Roberts grew up in Nashville, surrounded by both discrimination and historical Black excellence. Her parents worked at Fisk University—her father a psychology professor, her mother a librarian. Roberts’s segregated elementary school had a band but no orchestra. But she caught the attention of Robert Holmes, a soul and R&B songwriter who founded the Cremona Strings to give Black youth musical opportunity. Holmes “handed me a violin,” Roberts says, “and that was the beginning.”
Roberts eventually secured a violin chair in the Nashville Symphony. A summer at Tanglewood—and the experience of performing Anton Bruckner’s Ninth Symphony with Leonard Bernstein on the podium—convinced her: “I decided then and there that music was to be my field.”
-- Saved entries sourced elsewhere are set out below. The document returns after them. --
-- ==== Sys2Proof/Machine/Control.lean ====
section
/-!
DEFINITION. The C stream: control flow (09 R201, R202), loop registers and tables (R203 to R208), memory and atomics (R215,
R216), barriers (R218 to R221), slot counters and the ready table (R222, R223), and system words (R226 to R230, R232).
-/
namespace Sys2Proof.Machine

/-- A word of the C stream alone; `bad` says that a literal field is outside the values its opcode allows. -/
def cWord (s : State) (f : State → Nat → Eff) (bad : Bool := false) : Outcome :=
  s.word [.c] (fun s => f s s.cur.team) (fields := badField bad)

/-! ## Control flow (R201, R202) -/

/-- Transfer control: a target outside section 0 or not a multiple of 4 raises 0x041 and nothing changes (05 R113). `s'` is
the state with the word's other effects. -/
def State.jumpTo (s s' : State) (t : Nat) (target : Int) : Eff :=
  let x := s.inst (s.team t).inst
  let sec := x.image.sections.getD 0 (0, 0)
  let base := x.image.base + sec.1
  if target % 4 ≠ 0 ∨ target < base ∨ (base + sec.2 : Nat) ≤ target then s.trapWith 0x041
  else .goto s' target.toNat

/-- The target of a branch: PC + 4 × offset (05 R117). -/
def State.relTarget (s : State) (off : Int) : Int := (s.iw.pc : Int) + 4 * off

/-- A branch on a condition of two registers. -/
def branch (s : State) (a b : BitVec 6) (off : BitVec 12) (taken : W64 → W64 → Bool) : Outcome :=
  cWord s fun s t =>
    if taken ((s.team t).cReg a) ((s.team t).cReg b) then s.jumpTo s t (s.relTarget off.toInt) else .done s

def execB (off : BitVec 24) (s : State) : Outcome := cWord s fun s t => s.jumpTo s t (s.relTarget off.toInt)
def execBeq (a b : BitVec 6) (off : BitVec 12) (s : State) : Outcome := branch s a b off (· == ·)
def execBne (a b : BitVec 6) (off : BitVec 12) (s : State) : Outcome := branch s a b off (· != ·)
def execBlt (a b : BitVec 6) (off : BitVec 12) (s : State) : Outcome := branch s a b off fun x y => x.slt y
def execBge (a b : BitVec 6) (off : BitVec 12) (s : State) : Outcome := branch s a b off fun x y => !x.slt y
def execBltu (a b : BitVec 6) (off : BitVec 12) (s : State) : Outcome := branch s a b off fun x y => x.ult y
def execBgeu (a b : BitVec 6) (off : BitVec 12) (s : State) : Outcome := branch s a b off fun x y => !x.ult y
def execJr (a : BitVec 6) (s : State) : Outcome := cWord s fun s t => s.jumpTo s t ((s.team t).cReg a).toNat

def execBrx (a n : BitVec 6) (s : State) : Outcome :=
  cWord s fun s t => s.jumpTo s t (s.relTarget (1 + min ((s.team t).cReg a).toNat (n.toNat - 1) : Nat))

/-- `loop`: a count of zero stays zero and falls through. -/
def execLoop (a : BitVec 6) (off : BitVec 12) (s : State) : Outcome :=
  cWord s (bad := a == 0) fun s t =>
    let v := (s.team t).cReg a
    if v = 0 then .done s
    else
      let s' := s.modTeam t (·.setC a (v - 1))
      if v = 1 then .done s' else s.jumpTo s' t (s.relTarget off.toInt)

/-- A call (R202): depth 16 is 0x048; c62 and the return stack take PC + 4. -/
def State.callTo (s : State) (t : Nat) (target : Int) : Eff :=
  if 16 ≤ (s.team t).ctrl.stack.length then s.trapWith 0x048
  else
    let ra := BitVec.ofNat 64 (s.iw.pc + 4)
    let s' := (s.modTeam t (·.setC 62 ra)).modCtrl t fun k => { k with stack := ra :: k.stack }
    s.jumpTo s' t target

def execCall (off : BitVec 24) (s : State) : Outcome := cWord s fun s t => s.callTo t (s.relTarget off.toInt)
def execCallr (a : BitVec 6) (s : State) : Outcome := cWord s fun s t => s.callTo t ((s.team t).cReg a).toNat

def execRet (s : State) : Outcome :=
  cWord s fun s t =>
    match (s.team t).ctrl.stack with
    | [] => s.trapWith 0x049
    | ra :: rest =>
      let s' := (s.modTeam t (·.setC 62 (rest.headD 0))).modCtrl t fun k => { k with stack := rest }
      s.jumpTo s' t ra.toNat

/-! ## Loop registers and tables (R203 to R207) -/

/-- `c[a] + imm12`, the operand of the table words. -/
def Team.cSum (tm : Team) (a : BitVec 6) (imm : BitVec 12) : W64 := tm.cReg a + imm.signExtend 64

def execLset (n a : BitVec 6) (imm : BitVec 12) (s : State) : Outcome :=
  cWord s (bad := decide (8 ≤ n.toNat)) fun s t =>
    .done (s.modTeam t fun tm => { tm with lc := setAt 0 tm.lc n.toNat ((tm.cSum a imm).setWidth 32) })

/-- Bytes of a section of a team's image, read at home in the team's revision. -/
def State.sectionBytes (s : State) (t sec off n : Nat) : Sum MErr (List Byte) :=
  let x := s.inst (s.team t).inst
  s.engineReadMem x.card.pid (s.team t).rev (x.image.base + (x.image.sections.getD sec (0, 0)).1 + off) n .read

/-- Size of a section. -/
def State.sectionSize (s : State) (t sec : Nat) : Nat := ((s.inst (s.team t).inst).image.sections.getD sec (0, 0)).2

/-- A format declaration (01 R32): its code when valid. Bits [6:5], which the rule calls zero, are not looked at (log 79: no rule says
what becomes of a declaration that sets them). -/
def fmtDecl (b : Byte) : Option (BitVec 5) := if b.getLsbD 7 then some (b.setWidth 5) else none

def execFmtset (n a : BitVec 6) (imm : BitVec 12) (s : State) : Outcome :=
  cWord s (bad := !(decide (n.toNat < 16) || (n == 63 && a == 0 && imm == 0))) fun s t =>
    let v := (s.team t).cSum a imm
    if n.toNat < 16 then
      if 31 < v.toNat then s.trapWith 0x041
      else .done (s.modTeam t fun tm => { tm with ft := setAt none tm.ft n.toNat (some (v.setWidth 5)) })
    else match s.sectionBytes t 6 0 (min 16 (s.sectionSize t 6)) with
      | .inl e => s.errEff e
      | .inr bs => .done (s.modTeam t fun tm => { tm with ft := (List.range 16).map fun k => fmtDecl (bs.getD k 0) })

/-- Whether every A and X (and M) record of a team is RETIRED, PARKED or ABORTED (05 R126, R205). -/
def Team.axQuiet (tm : Team) : Bool := tm.groups.all fun g => g.actx.quiet && g.xctx.quiet
def Team.amQuiet (tm : Team) : Bool := tm.mctx.quiet && tm.groups.all fun g => g.actx.quiet

/-- A ring from a declaration entry (01 R33). -/
def ringDecl (bs : List Byte) : Ring :=
  { base := natOfBytes (bs.take 4), slotBytes := natOfBytes ((bs.drop 4).take 2), count := (bs.getD 6 0).toNat }

def execMbset (n : BitVec 6) (k : BitVec 12) (s : State) : Outcome :=
  cWord s (bad := decide (8 ≤ n.toNat) || decide (8 ≤ k.toNat)) fun s t =>
    if s.sectionSize t 5 < 8 * k.toNat + 8 then s.trapWith 0x041
    else match s.sectionBytes t 5 (8 * k.toNat) 8 with
      | .inl e => s.errEff e
      | .inr bs =>
        let r := (bs.getD 7 0).toNat
        if r < 128 ∨ r % 8 ≠ n.toNat then s.trapWith 0x041
        else if !(s.team t).amQuiet then .wait s
        else .done (s.modTeam t fun tm => { tm with rings := setAt none tm.rings n.toNat (some (ringDecl bs)) })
At Yale, Roberts earned two degrees in violin, but a conducting elective with Otto-Werner Mueller, the German-born maestro who led the Yale Philharmonia, changed her path. Imposingly tall and uncompromisingly exact, Mueller had an eye for talent. “He must have seen something,” she says, “because he insisted I should become a conducting major.” She worked with him for three years and found her calling.
From the outside, Roberts’s success was immediate. She returned home for her 1976 professional debut: conducting the Nashville Symphony in a concert in Centennial Park. It was a place that had been closed to her as a child by segregation. She would guest-conduct major orchestras in the US and Europe for the next three decades. But she would also feel isolation and barriers: “There were almost no women conductors in the professional ranks.”
Roberts moved in 1978 to Lowell, Massachusetts, a city of immigrants old and new. She joined the faculty of UMass Lowell, became conductor of the orchestra, and formed a long-term association with a community of musicians and listeners. She founded the UMass Lowell String Project, putting instruments into the hands of local schoolchildren just as Robert Holmes had done for her: “I wanted to give back what’s been given to me.” She started the New England Orchestra, giving students and professionals the chance to make music side by side.
Roberts brought together members of Lowell’s Cambodian, Brazilian, and African communities for a celebration of complementary traditions. She helped bring to fruition an opera about the 1970s Cambodian genocide that sent great numbers of immigrants to Lowell. She led musical celebrations of two of Lowell’s most famous sons: George Chad-wick, the dean of Romantic Boston composers, and Jack Kerouac, the soul of the Beats.
A trailblazer by necessity, Roberts embraced the role, bringing the music of American composers abroad and championing Black and women composers at home. She has viewed her role as “in the broadest sense, one of an educator.” She doesn’t mention opening minds. But along the way she must have opened thousands.